In early 2018, the Honors College at the University of Mississippi hosted two meetings for Black, indigenous and other students of color to gauge interest in forming an organization. “When over 50 students crowded into the meetings, the Ole Miss staff created the Minority Engagement Council (MEC),” says Rachel Coleman, advisor of the MEC at Ole Miss. “I had a bad undergraduate experience myself. By either not looking like my peers or else looking like my peers but not sharing their same interests, I was falling through the cracks.”
On both a personal and a professional level, Coleman appreciates the MEC’s mission to “foster an environment that promotes interconnectivity, cultivates greatness in academia and generates a respectful community that opens dialogue for minority students.”

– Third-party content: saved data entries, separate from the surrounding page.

theorem State.decide'_parts (s : State) (id : Nat) (x : Pkt) (dbm : Bool) (c : Copy) : onlyParts [.regs, .free, .sc, .txts] s (State.decide' s id x dbm c).2 := by
  unfold State.decide'
  try dsimp (proj := false) only
  repeat' (first | simp (disch := decide) only [↓onlyParts.self, ↓State.pm_keeps, ↓State.redAvg_keeps, ↓State.refuse_keeps, ↓State.refuses_keeps, ↓with_free, ↓with_regs, ↓with_sc, ↓with_txts] | with_reducible (refine onlyParts.fold ?_ _ ?_) | with_reducible (refine onlyParts.foldSnd ?_ _ ?_) | (refine onlyParts.snd (by assumption) ?_) | split | (intro (_ : State) _; try dsimp (proj := false) only) | (intro (_ : _ × State) _; try dsimp (proj := false) only))
theorem State.decide'_keeps {L₀ : List Part} {s₀ : State} (s : State) (id : Nat) (x : Pkt) (dbm : Bool) (c : Copy) (h₀ : [(.regs : Part), (.free : Part), (.sc : Part), (.txts : Part)].all (L₀.contains ·) = true) : onlyParts L₀ s₀ (State.decide' s id x dbm c).2 ↔ onlyParts L₀ s₀ s :=
  onlyParts.step (State.decide'_parts s id x dbm c) h₀

theorem State.admitFrame_parts (s : State) (id : Nat) (dbm : Bool) : onlyParts [.regs, .free, .sc, .txts] s (State.admitFrame s id dbm) := by
  unfold State.admitFrame
  try dsimp (proj := false) only
  repeat' (first | simp (disch := decide) only [↓onlyParts.self, ↓State.decide'_keeps, ↓State.dropPkt_keeps, ↓State.hold_keeps, ↓State.pm_keeps, ↓State.replicate_keeps, ↓State.set_keeps, ↓State.setOcc_keeps, ↓State.setPkt_keeps, ↓State.setQueue_keeps, ↓State.takeCells_keeps, ↓with_free, ↓with_regs, ↓with_sc, ↓with_txts] | with_reducible (refine onlyParts.fold ?_ _ ?_) | with_reducible (refine onlyParts.foldSnd ?_ _ ?_) | (refine onlyParts.snd (by assumption) ?_) | split | (intro (_ : State) _; try dsimp (proj := false) only) | (intro (_ : _ × State) _; try dsimp (proj := false) only))
theorem State.admitFrame_keeps {L₀ : List Part} {s₀ : State} (s : State) (id : Nat) (dbm : Bool) (h₀ : [(.regs : Part), (.free : Part), (.sc : Part), (.txts : Part)].all (L₀.contains ·) = true) : onlyParts L₀ s₀ (State.admitFrame s id dbm) ↔ onlyParts L₀ s₀ s :=
  onlyParts.step (State.admitFrame_parts s id dbm) h₀

theorem State.injectAs_parts (s : State) (base : Pkt) (p t : Nat) (classT fromMp : Bool) (tsId : Option Nat) (b : Bytes) (dbm : Bool) : onlyParts [.regs, .free, .sc, .txts] s (State.injectAs s base p t classT fromMp tsId b dbm) := by
  unfold State.injectAs
  try dsimp (proj := false) only
  repeat' (first | simp (disch := decide) only [↓onlyParts.self, ↓State.admitFrame_keeps, ↓State.newPkt_keeps, ↓with_free, ↓with_regs, ↓with_sc, ↓with_txts] | with_reducible (refine onlyParts.fold ?_ _ ?_) | with_reducible (refine onlyParts.foldSnd ?_ _ ?_) | (refine onlyParts.snd (by assumption) ?_) | split | (intro (_ : State) _; try dsimp (proj := false) only) | (intro (_ : _ × State) _; try dsimp (proj := false) only))
theorem State.injectAs_keeps {L₀ : List Part} {s₀ : State} (s : State) (base : Pkt) (p t : Nat) (classT fromMp : Bool) (tsId : Option Nat) (b : Bytes) (dbm : Bool) (h₀ : [(.regs : Part), (.free : Part), (.sc : Part), (.txts : Part)].all (L₀.contains ·) = true) : onlyParts L₀ s₀ (State.injectAs s base p t classT fromMp tsId b dbm) ↔ onlyParts L₀ s₀ s :=
  onlyParts.step (State.injectAs_parts s base p t classT fromMp tsId b dbm) h₀

theorem State.inject_parts (s : State) (p t : Nat) (classT fromMp : Bool) (tsId : Option Nat) (b : Bytes) (dbm : Bool) : onlyParts [.regs, .free, .sc, .txts] s (State.inject s p t classT fromMp tsId b dbm) := by
  unfold State.inject
  try dsimp (proj := false) only
  repeat' (first | simp (disch := decide) only [↓onlyParts.self, ↓State.injectAs_keeps, ↓with_free, ↓with_regs, ↓with_sc, ↓with_txts] | with_reducible (refine onlyParts.fold ?_ _ ?_) | with_reducible (refine onlyParts.foldSnd ?_ _ ?_) | (refine onlyParts.snd (by assumption) ?_) | split | (intro (_ : State) _; try dsimp (proj := false) only) | (intro (_ : _ × State) _; try dsimp (proj := false) only))
theorem State.inject_keeps {L₀ : List Part} {s₀ : State} (s : State) (p t : Nat) (classT fromMp : Bool) (tsId : Option Nat) (b : Bytes) (dbm : Bool) (h₀ : [(.regs : Part), (.free : Part), (.sc : Part), (.txts : Part)].all (L₀.contains ·) = true) : onlyParts L₀ s₀ (State.inject s p t classT fromMp tsId b dbm) ↔ onlyParts L₀ s₀ s :=
  onlyParts.step (State.inject_parts s p t classT fromMp tsId b dbm) h₀

theorem State.txFail_parts (s : State) (r : Nat) : onlyParts [.regs] s (State.txFail s r) := by
  unfold State.txFail
  try dsimp (proj := false) only
  repeat' (first | simp (disch := decide) only [↓onlyParts.self, ↓State.raise_keeps, ↓State.ringStop_keeps, ↓with_regs] | with_reducible (refine onlyParts.fold ?_ _ ?_) | with_reducible (refine onlyParts.foldSnd ?_ _ ?_) | (refine onlyParts.snd (by assumption) ?_) | split | (intro (_ : State) _; try dsimp (proj := false) only) | (intro (_ : _ × State) _; try dsimp (proj := false) only))
theorem State.txFail_keeps {L₀ : List Part} {s₀ : State} (s : State) (r : Nat) (h₀ : [(.regs : Part)].all (L₀.contains ·) = true) : onlyParts L₀ s₀ (State.txFail s r) ↔ onlyParts L₀ s₀ s :=
  onlyParts.step (State.txFail_parts s r) h₀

She’s not alone. Ajah Singleton and Elsi Gabriela Mu.oz Ramos, two first-generation students and Annexstad Family Foundation Scholars, have discovered ways to thrive while in school. Both are members of the university’s Sally McDonnell Barksdale Honors College (SMBHC), where they participate in two supportive academic programs, the MEC and the First-Generation Student Network (First-Gen).
For Singleton, “First-Gen and the MEC fully complement The Annexstad Family Foundation Scholarship,” which is awarded to Ole Miss students who meet three primary criteria: They must exhibit exceptional potential to become leaders in their chosen fields; they must have successfully triumphed over significant personal or family hardship; and their financial situations would otherwise prevent them from attending college.
“All of these programs focus on supporting those who need help,” she adds. As a junior majoring in health care management and the current president of MEC, Singelton notes, “If the Honors College had not established these organizations, I would have been so lonely and isolated.”
Ramos echoes her sentiment of gratitude for the school’s sensitivity to their needs. Having grown up in Mexico, transitioning to the U.S. educational system wasn’t easy when her family moved to Mississippi four years ago. “In high school, my sister and I felt out of place,” she shares. “As a freshman Scholar, the First-Gen and the MEC helped me find a community with people who have had to overcome similar struggles.”
Ashleen Williams, who mentors the First-Gen organization, says “This initiative works specifically to dismantle the hidden curriculum. We focus on service and eliminating the barriers first-generation students might encounter. We provide access to a network of resources and people who can help empower them to succeed at our university.”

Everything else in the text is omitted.